Elegant string searches
A long time ago I wrote a simple game.
The current version of the game is here: wordgame.
The current version was to give me a chance to play with canvas and Ajax.
Anyway, I wrote the original version a long time ago - and what I needed to do was find all words in a dictionary that could be made from the 9-letter grid. The original version was written in C and at the time the only option was to work with arrays (no hashes, STL, sets etc to help).
After a few attempts, I “discovered” the idea of using prime numbers. I have since noticed that this idea is not original. In fact it is similar to Godel numbering. Today I came across this blog entry google-interviewing-story.
One of the comments mentioned an idea that should be more efficient than using primes. The idea is to use two arrays. We will assume we have a ‘secret’ word and a dictionary full of words we want to search. Our first array contains the frequency of letters in our secret word and the second array is the frequency of the letters in the word we are checking.
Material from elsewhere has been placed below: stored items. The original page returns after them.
-- ==== Sys2Proof/Machine/Ops.lean ====
section
/-! DEFINITION. Named operations over the state's records: block updates, channels and their cause sets, Demand Tables,
controller ports, Tow Link ports, attention flags. Every meaning goes through these. The block has no exception entry:
raising a fault or an attention flag is an effect on the state (R169, R170). -/

namespace Sys2Proof.Machine

/-! ## Block updates -/

/-- The state with its `standby` replaced. -/
def State.setStandby (s : State) (x : StandbyRec) : State := { s with standby := x }

/-- The state with its `front` replaced. -/
def State.setFront (s : State) (x : FrontEnd) : State := { s with front := x }

/-- The state with its `wheels` replaced. -/
def State.setWheels (s : State) (x : WheelUnit) : State := { s with wheels := x }

/-- The state with its `channels` replaced. -/
def State.setChannels (s : State) (x : PerChannel ChannelRec) : State := { s with channels := x }

/-- The state with its `supply` replaced. -/
def State.setSupply (s : State) (x : SupplyRec) : State := { s with supply := x }

/-- The state with its `demand` replaced. -/
def State.setDemand (s : State) (x : DemandUnit) : State := { s with demand := x }

/-- The state with its `driver` replaced. -/
def State.setDriver (s : State) (x : DriverRec) : State := { s with driver := x }

/-- The state with its `skid` replaced. -/
def State.setSkid (s : State) (x : PerChannel SkidRec) : State := { s with skid := x }

/-- The state with its `load` replaced. -/
def State.setLoad (s : State) (x : LoadTable) : State := { s with load := x }

/-- The state with its `tyre` replaced. -/
def State.setTyre (s : State) (x : TyreUnit) : State := { s with tyre := x }

/-- The state with its `roll` replaced. -/
def State.setRoll (s : State) (x : RollUnit) : State := { s with roll := x }

/-- The state with its `tests` replaced. -/
def State.setTests (s : State) (x : TestUnit) : State := { s with tests := x }

/-- The state with its `link` replaced. -/
def State.setLink (s : State) (x : LinkUnit) : State := { s with link := x }

/-- The state with its `cal` replaced. -/
def State.setCal (s : State) (x : CalStore) : State := { s with cal := x }

/-- The state with its `portA` replaced. -/
def State.setPortA (s : State) (x : PortUnit) : State := { s with portA := x }

/-- The state with its `portB` replaced. -/
def State.setPortB (s : State) (x : PortUnit) : State := { s with portB := x }

/-- The state with its `faults` replaced. -/
def State.setFaults (s : State) (x : List FaultRec) : State := { s with faults := x }

/-! ## Channels and axles -/

/-- CH0 to CH3 in order. -/
def allChannels : List Channel := [.ch0, .ch1, .ch2, .ch3]

/-- The number of a channel. -/
def channelNumber : Channel → Nat
  | .ch0 => 0
  | .ch1 => 1
  | .ch2 => 2
  | .ch3 => 3

/-- An operation done for CH0, CH1, CH2 and CH3 in that order. DESIGN CHOICE (log entry 47): where one command or event moves
several channels to BACKUP (R2), the order among them is left open, and it decides which heads of the Test Queue are refused at
that moment (R128). -/
def forChannels (f : Channel → State → State) (s : State) : State := f .ch3 (f .ch2 (f .ch1 (f .ch0 s)))

/-- An operation done for axles 1, 2 and 3 in that order. -/
def forAxles (f : Axle → State → State) (s : State) : State := f .ax3 (f .ax2 (f .ax1 s))

/-- CH0 and CH2 are the left channels, CH1 and CH3 the right ones (section 3.2). -/
def channelSide : Channel → Side
  | .ch0 => .left
  | .ch1 => .right
  | .ch2 => .left
  | .ch3 => .right

/-- CH2 and CH3 serve axle 3 (section 3.2). -/
def servesAxle3 : Channel → Bool
  | .ch0 => false
  | .ch1 => false
  | .ch2 => true
  | .ch3 => true

/-- The channel record of a channel. -/
def channelOf (s : State) (c : Channel) : ChannelRec := s.channels.get c

/-- The state with one channel record replaced. -/
def setChannel (s : State) (c : Channel) (r : ChannelRec) : State := s.setChannels (s.channels.set c r)

/-- Whether axle 3 being raised concerns this channel (R37): it serves axle 3, and axle 3 is raised. -/
def raisedChannel (s : State) (c : Channel) : Bool := servesAxle3 c && s.load.raised

/-- Whether an axle is raised: only axle 3 can be (R67). -/
def axleRaised (s : State) : Axle → Bool
  | .ax1 => false
  | .ax2 => false
  | .ax3 => s.load.raised

/-! ## Backup causes (R2) -/

/-- Whether a cause stands in a set. -/
def CauseSet.has (k : CauseSet) : Cause → Bool
  | .startup => k.startup
  | .noDemandSource => k.noDemandSource
  | .parked => k.parked
  | .forced => k.forced
  | .tracking => k.tracking
  | .deliverySensor => k.deliverySensor
  | .testFault => k.testFault

/-- A set with one cause's membership replaced. -/
def CauseSet.put (k : CauseSet) (x : Cause) (b : Bool) : CauseSet :=
  match x with
  | .startup => { k with startup := b }
  | .noDemandSource => { k with noDemandSource := b }
  | .parked => { k with parked := b }
  | .forced => { k with forced := b }
  | .tracking => { k with tracking := b }
  | .deliverySensor => { k with deliverySensor := b }
  | .testFault => { k with testFault := b }

/-- Whether a set holds no cause. -/
def CauseSet.isEmpty (k : CauseSet) : Bool :=
  !(k.startup || k.noDemandSource || k.parked || k.forced || k.tracking || k.deliverySensor || k.testFault)

/-- A channel is ELECTRONIC exactly when its cause set is empty (R2). -/
def electronic (s : State) (c : Channel) : Bool := (channelOf s c).causes.isEmpty

/-! ## Readings -/

/-- A pressure input outside 0..1100 kPa is an invalid reading (R14, section 4.1). -/
def readingOf (raw : Int) : Reading := if 0 ≤ raw ∧ raw ≤ 1100 then some raw.toNat else none

/-! ## Runs measured at samples -/

/-- One more sample of a run: the first sets it to 0, each following one adds 10 ms, up to a bound (R13, R15, R33, R113). -/
def runStep (bound : Nat) : Run → Run
  | none => some 0
  | some t => some (min bound (t + 10))

/-- A run at a sample: continued while its condition holds, ended at the first sample where it does not. -/
def runSample (bound : Nat) (holds : Bool) (r : Run) : Run := if holds then runStep bound r else none

/-! ## Demand Tables (R22) -/

/-- The entry of a source. -/
def Table.get (t : Table) : Source → Option Entry
  | .driver => t.driver
  | .ctrlA => t.ctrlA
  | .ctrlB => t.ctrlB
  | .emerg => t.emerg
  | .roll => t.roll
  | .skid => t.skid

/-- The table with the entry of one source replaced. -/
def Table.put (t : Table) (k : Source) (e : Option Entry) : Table :=
  match k with
  | .driver => { t with driver := e }
  | .ctrlA => { t with ctrlA := e }
  | .ctrlB => { t with ctrlB := e }
  | .emerg => { t with emerg := e }
  | .roll => { t with roll := e }
  | .skid => { t with skid := e }

/-- DRIVER, CTRL_A, EMERG and ROLL entries are APPLY; CTRL_B and SKID entries are LIMIT (R22). -/
def Source.isApply : Source → Bool
  | .driver => true
  | .ctrlA => true
  | .ctrlB => false
  | .emerg => true
  | .roll => true
  | .skid => false

/-- The source a controller port posts under (R24, R26). -/
def portSource : Port → Source
  | .a => .ctrlA
  | .b => .ctrlB

/-- The Demand Table of a channel. -/
def tableOf (s : State) (c : Channel) : Table := s.demand.table.get c

/-- The entry of a source in a channel's table. -/
def entryOf (s : State) (c : Channel) (k : Source) : Option Entry := (tableOf s c).get k

/-- The state with one entry of a channel's table replaced; nothing else changes. -/
def putEntry (s : State) (c : Channel) (k : Source) (e : Option Entry) : State :=
  s.setDemand { s.demand with table := s.demand.table.set c ((tableOf s c).put k e) }

/-! ## Controller ports and attention (R165, R170) -/

/-- A controller port's record. -/
def portOf (s : State) : Port → PortUnit
  | .a => s.portA
  | .b => s.portB

/-- The state with a controller port's record replaced. -/
def setPort (s : State) (p : Port) (u : PortUnit) : State :=
  match p with
  | .a => s.setPortA u
  | .b => s.setPortB u

/-- The other controller port. -/
def otherPort : Port → Port
  | .a => .b
  | .b => .a

/-- The state with an attention record replaced. -/
def setAttention (s : State) (p : Port) (x : Attention) : State := setPort s p { portOf s p with attention := x }

/-- The attention line is asserted while any flag is set (R170). -/
def attentionLine (x : Attention) : Bool :=
  x.newFault || x.testResult || x.calOutcome || x.learnOutcome || x.wakeReason

/-- Raises the test result flag of a port (R134, R170). -/
def raiseTestResult (s : State) (p : Port) : State := setAttention s p { (portOf s p).attention with testResult := true }

/-- Raises the calibration outcome flag of a port (R164, R170). -/
def raiseCalOutcome (s : State) (p : Port) : State := setAttention s p { (portOf s p).attention with calOutcome := true }

/-- Raises the learn outcome flag of Port A (R97, R98, R170). -/
def raiseLearnOutcome (s : State) : State := setAttention s .a { s.portA.attention with learnOutcome := true }

/-- Raises the wake reason flag of Port A (R178, R170). -/
def raiseWakeReason (s : State) : State := setAttention s .a { s.portA.attention with wakeReason := true }

/-- Raises the new-fault-latch flag of a port where asked (R169). -/
def raiseNewFault (s : State) (p : Port) (b : Bool) : State :=
  setAttention s p { (portOf s p).attention with newFault := (portOf s p).attention.newFault || b }

/-- A transfer on a port (R165): the pending response is shifted out, and the new response becomes the pending one. -/
def answer (s : State) (p : Port) (r : Response) : State :=
  setPort s p { portOf s p with shiftedOut := some (portOf s p).pending, pending := r }

/-! ## Tow Link ports -/

/-- A Tow Link port's record. -/
def linkPort (s : State) : LinkPort → PortRec
  | .up => s.link.up
  | .down => s.link.down

/-- The state with a Tow Link port's record replaced. -/
def setLinkPort (s : State) (l : LinkPort) (r : PortRec) : State :=
  match l with
  | .up => s.setLink { s.link with up := r }
  | .down => s.setLink { s.link with down := r }

/-- The traffic classes of the Tow Link (R142): the two SERVICE kinds share one. -/
inductive TrafficClass where
  | demand | status | service
deriving DecidableEq, Repr

/-- The count of a class. -/
def creditOf (k : Credits) : TrafficClass → Nat
  | .demand => k.demand
  | .status => k.status
  | .service => k.service

/-- The counts with one class's replaced. -/
def putCredit (k : Credits) (x : TrafficClass) (n : Nat) : Credits :=
  match x with
  | .demand => { k with demand := n }
  | .status => { k with status := n }
  | .service => { k with service := n }

/-- The receive depths this part advertises (R135): the sizes of its receive slots. -/
def ownDepths : Credits := ⟨1, 4, 2⟩

end Sys2Proof.Machine
end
Here is the python code for the prime method:
dictionary = '../scrabble.txt'
secret = 'chocolate'
primes = [2, 3, 5, 7, 11, 13, 17, 19, 23, 29, 31,
37, 41, 43, 47, 53, 59, 61, 67, 71, 73,
79, 83, 89, 97, 101]
def prime_val(ch):
return primes[ord(ch.lower()) - ord('a')]
def get_val(word):
total = 1
for ch in word:
total *= prime_val(ch)
return total
magic = get_val(secret)
for word in open(dictionary):
word = word.rstrip('\n')
if magic % get_val(word) == 0:
print word
Here is the code using arrays:
#!/usr/bin/python
dictionary = '../scrabble.txt'
secret = 'chocolate'
def xord(ch):
return ord(ch) - ord('a')
def get_word_array(word):
word_array = [0] * 26
for letter in word:
word_array[xord(letter)] += 1
return word_array
magic_array = get_word_array('chocolate')
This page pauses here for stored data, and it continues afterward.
-- ==== Sys2Proof/Machine/Channel.lean ====
section
/-! DEFINITION. Backup causes and channel modes (R2 to R5), the return of a skid state to FREE (R48), and the Driver Demand
record: forming D (R31), the loss of both sources (R32), the end of a mismatch (R34), the loss of LINK (R29). -/

namespace Sys2Proof.Machine

/-- A channel that is not FREE returns to FREE (R48, R53): its SKID entry is withdrawn, the held level becomes absent and the
state timer 0; the forced-hold count stays. The return queues an own event frame (R57). -/
def freeSkid (c : Channel) (s : State) : State :=
  let k := s.skid.get c
  if k.state = .free then s
  else queueEvent (withdraw c .skid
    (s.setSkid (s.skid.set c { k with state := .free, held := none, timer := 0, stepDue := false })))

/-- A channel moves to BACKUP (R2): valves de-energised, control state HOLDING, tracking timer 0; then the notices to the
Response Test Unit and the Anti-Lock Monitor, and the own event frame. The test is aborted first: the event that reaches it
is the entry into BACKUP (R133), not a rise of the setpoint that the removal of the SKID entry may bring (log entry 33). -/
def enterBackup (c : Channel) (s : State) : State :=
  let s1 := setChannel s c { channelOf s c with
    backupValve := false, inlet := .closed, exhaust := .closed, controlState := .holding, tracking := none }
  queueEvent (freeSkid c (testBackupNotice c s1))

/-- A cause is added (R2): a cause already held changes nothing; the first cause of a set moves the channel to BACKUP. -/
def addCause (k : Cause) (c : Channel) (s : State) : State :=
  let r := channelOf s c
  if r.causes.has k then s
  else
    let s1 := setChannel s c { r with causes := r.causes.put k true }
    if r.causes.isEmpty then enterBackup c s1 else s1

/-- A channel moves to ELECTRONIC (R3): the backup valve is energised, the other two stay closed until the first control
sample, the tracking timer starts from 0, and an own event frame is queued. -/
def enterElectronic (c : Channel) (s : State) : State :=
  queueEvent (setChannel s c { channelOf s c with
    backupValve := true, inlet := .closed, exhaust := .closed, tracking := none })

/-- The cause set of a channel is replaced by what remains of it; removing the last cause moves the channel to ELECTRONIC
(R3). -/
def keepCauses (k : CauseSet) (c : Channel) (s : State) : State :=
  let r := channelOf s c
  let s1 := setChannel s c { r with causes := k }
  if !r.causes.isEmpty && k.isEmpty then enterElectronic c s1 else s1

/-- STARTUP is added to a channel, and its condition begins (R4). -/
def addStartup (c : Channel) (s : State) : State :=
  addCause .startup c (setChannel s c { channelOf s c with startupHeld := true })

/-- The automatic causes whose condition still holds at a sample (R4, R5); held causes stay. -/
def remainingCauses (s : State) (c : Channel) : CauseSet :=
  let r := channelOf s c
  { r.causes with
    startup := r.causes.startup && r.startupHeld,
    noDemandSource := r.causes.noDemandSource && noSource s,
    parked := r.causes.parked && isParked s }

/-- At a sample with D below 15 kPa every automatic cause whose condition has ended is removed (R5). -/
def removeAutomatic (c : Channel) (s : State) : State :=
  if s.driver.demand < 15 then keepCauses (remainingCauses s c) c s else s

/-- Whether the larger of the two levels is taken (R31): a mismatch is in effect, and no recovery run has reached 2000 ms. A run
that has reached it ends the mismatch before the table is read (R34); the flag itself is cleared by MISMATCH_RECOVERY. -/
def selectHigh (d : DriverRec) : Bool := d.mismatch && decide (runMs d.recovery < 2000)

/-- D from the present values of the record (R31). -/
def demandOf (d : DriverRec) : Nat :=
  match d.linkPresent, d.lineLevel with
  | true, some y => if selectHigh d then max (d.linkLevel.getD 0) y else d.linkLevel.getD 0
  | true, none => d.linkLevel.getD 0
  | false, some y => y
  | false, none => 0

/-- The Driver Demand record with a mismatch ended and both timers at 0 (R34). -/
def endMismatch (d : DriverRec) : DriverRec := { d with mismatch := false, onset := none, recovery := none }

/-- The record once LINK or LINE is found absent: a mismatch ends and the onset run ends (R33, R34). -/
def settleMismatch (d : DriverRec) : DriverRec :=
  if d.linkPresent && d.lineLevel.isSome then d else endMismatch d

/-- D is formed anew (R31): a mismatch ends first where a source is absent (R34); with neither source, D is 0 and
NO_DEMAND_SOURCE is added to every channel (R32); the new D is handed to the DRIVER entries (R35). -/
def formDemand (s : State) : State :=
  let d := settleMismatch s.driver
  let s1 := s.setDriver { d with demand := demandOf d }
  let s2 := if noSource s1 then forChannels (addCause .noDemandSource) s1 else s1
  forChannels updateDriver s2

/-- LINK becomes absent (R29), and D is formed anew. -/
def loseLink (s : State) : State :=
  if s.driver.linkPresent then formDemand (s.setDriver { s.driver with linkPresent := false }) else s

end Sys2Proof.Machine
end

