-- ==== Sys2Proof/Machine/Calibration.lean ====
section
/-! DEFINITION. The Calibration Store (R156 to R164): the safe point, the apply, and the returns of the Staging Record to FREE. -/

namespace Sys2Proof.Machine

/-- The Staging Record replaced. -/
def setStaging (g : Staging) (s : State) : State := s.setCal { s.cal with staging := g }

/-- The Staging Record returned to FREE with an outcome (R156): claimant absent, staged content discarded; the other fields
keep what they last held. -/
def freeStaging (o : CalOutcome) (g : Staging) : Staging :=
  { g with state := .free, claimant := none, content := [], lastOutcome := some o }

/-- The record returns to FREE and raises the calibration outcome flag of both ports (R164). -/
def returnFree (o : CalOutcome) (s : State) : State :=
  raiseCalOutcome (raiseCalOutcome (setStaging (freeStaging o s.cal.staging) s) .a) .b

/-- The record returns to FREE by a PORT_SYNC of port `p`: the flag is raised on the other port alone (R161, R164). -/
def discardBySync (p : Port) (s : State) : State :=
  raiseCalOutcome (setStaging (freeStaging .discarded s.cal.staging) s) (otherPort p)

/-- The rollover stage is QUIET or OFF (R115, R128, R163). -/
def stageCalm (s : State) : Bool := s.roll.stage.stage == .quiet || s.roll.stage.stage == .off

/-- The trailer is at a safe point (R163). -/
def safePoint (s : State) : Bool :=
  decide (s.driver.demand < 15) && setpointsZero s && stageCalm s && (runningTest s).isNone

/-- The generation after an apply (R154): the step after 65535 gives 1. -/
def nextGeneration (n : Nat) : Nat := if n = 65535 then 1 else n + 1

/-- The wake timer for the calibration in force (R177): its minutes in milliseconds, absent where the word is 0. -/
def wakeTimerOf (ws : List Nat) : Option Nat := if calWake ws = 0 then none else some (calWake ws * 60000)

/-- A calibration applied in PARKED restarts the wake timer (R177). -/
def restartWakeTimer (s : State) : State :=
  if isParked s then s.setStandby { s.standby with wakeTimer := wakeTimerOf s.cal.active } else s

/-- The staged words replace the Active Calibration whole (R163, step 1). -/
def takeStaged (s : State) : State :=
  let g := s.cal.staging
  s.setCal { s.cal with
    active := g.content, generation := nextGeneration s.cal.generation, check := g.sealedCheck.getD s.cal.check }

/-- The apply (R163): the words are taken, the record returns to FREE, and the consumers re-initialise. DESIGN CHOICE (log entry 67):
the consumers go in the order in which R163 lists them, so the tyres are re-evaluated before an upstream port in READY is tested. -/
def applyCal (s : State) : State :=
  restartWakeTimer (testReady (reloadLoads (returnFree .applied (takeStaged s))))

/-- The safe-point test of an armed set (R163), made on entering ARMED and at each pressure sample after. -/
def tryApply (s : State) : State := if s.cal.staging.state = .armed ∧ safePoint s then applyCal s else s

/-- A timeout of the Staging Record (R162). -/
def timeoutStaging (s : State) : State := returnFree .timeout (latchEvent calTimeoutIndex s)

/-- Staged words written in order from the pointer (R158): past index 68 each remaining word is ignored and the pointer
stays. -/
def writeWords (content : List Nat) (pointer : Nat) : List Nat → List Nat × Nat
  | [] => (content, pointer)
  | w :: ws =>
    if pointer ≤ 68 then writeWords (content.set pointer (w % 65536)) (pointer + 1) ws
    else writeWords content pointer ws

/-- Staged words read from an index on (R158): a word above index 68 reads as 0. -/
def readWords (content : List Nat) (index : Nat) : Nat → List Byte
  | 0 => []
  | n + 1 => bytes16 (calWord content index) ++ readWords content (index + 1) n

end Sys2Proof.Machine
end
for word in open(dictionary):
word = word.rstrip('\n')
word_array = get_word_array(word)
magic_clone = magic_array[:]
if min([magic_clone[i] - word_array[i] for i in range(26)]):
print word
So, which method was faster?
Here are the timings (on my iMac)
First program using primes:
real 0m1.391s
user 0m1.355s
sys 0m0.020s
The more efficient program:
real 0m3.569s
user 0m3.509s
sys 0m0.024s
So, the first program would appear to be noticeably quicker when implemented in Python. There was a good argument why the second program should be quicker.
I guess that it comes down to the language used for the implementation and the specifics of the problem. If this story has a moral, it would probably be this: Never assume that one algorithm will be more efficient than another when applied to a specific problem with a specific language.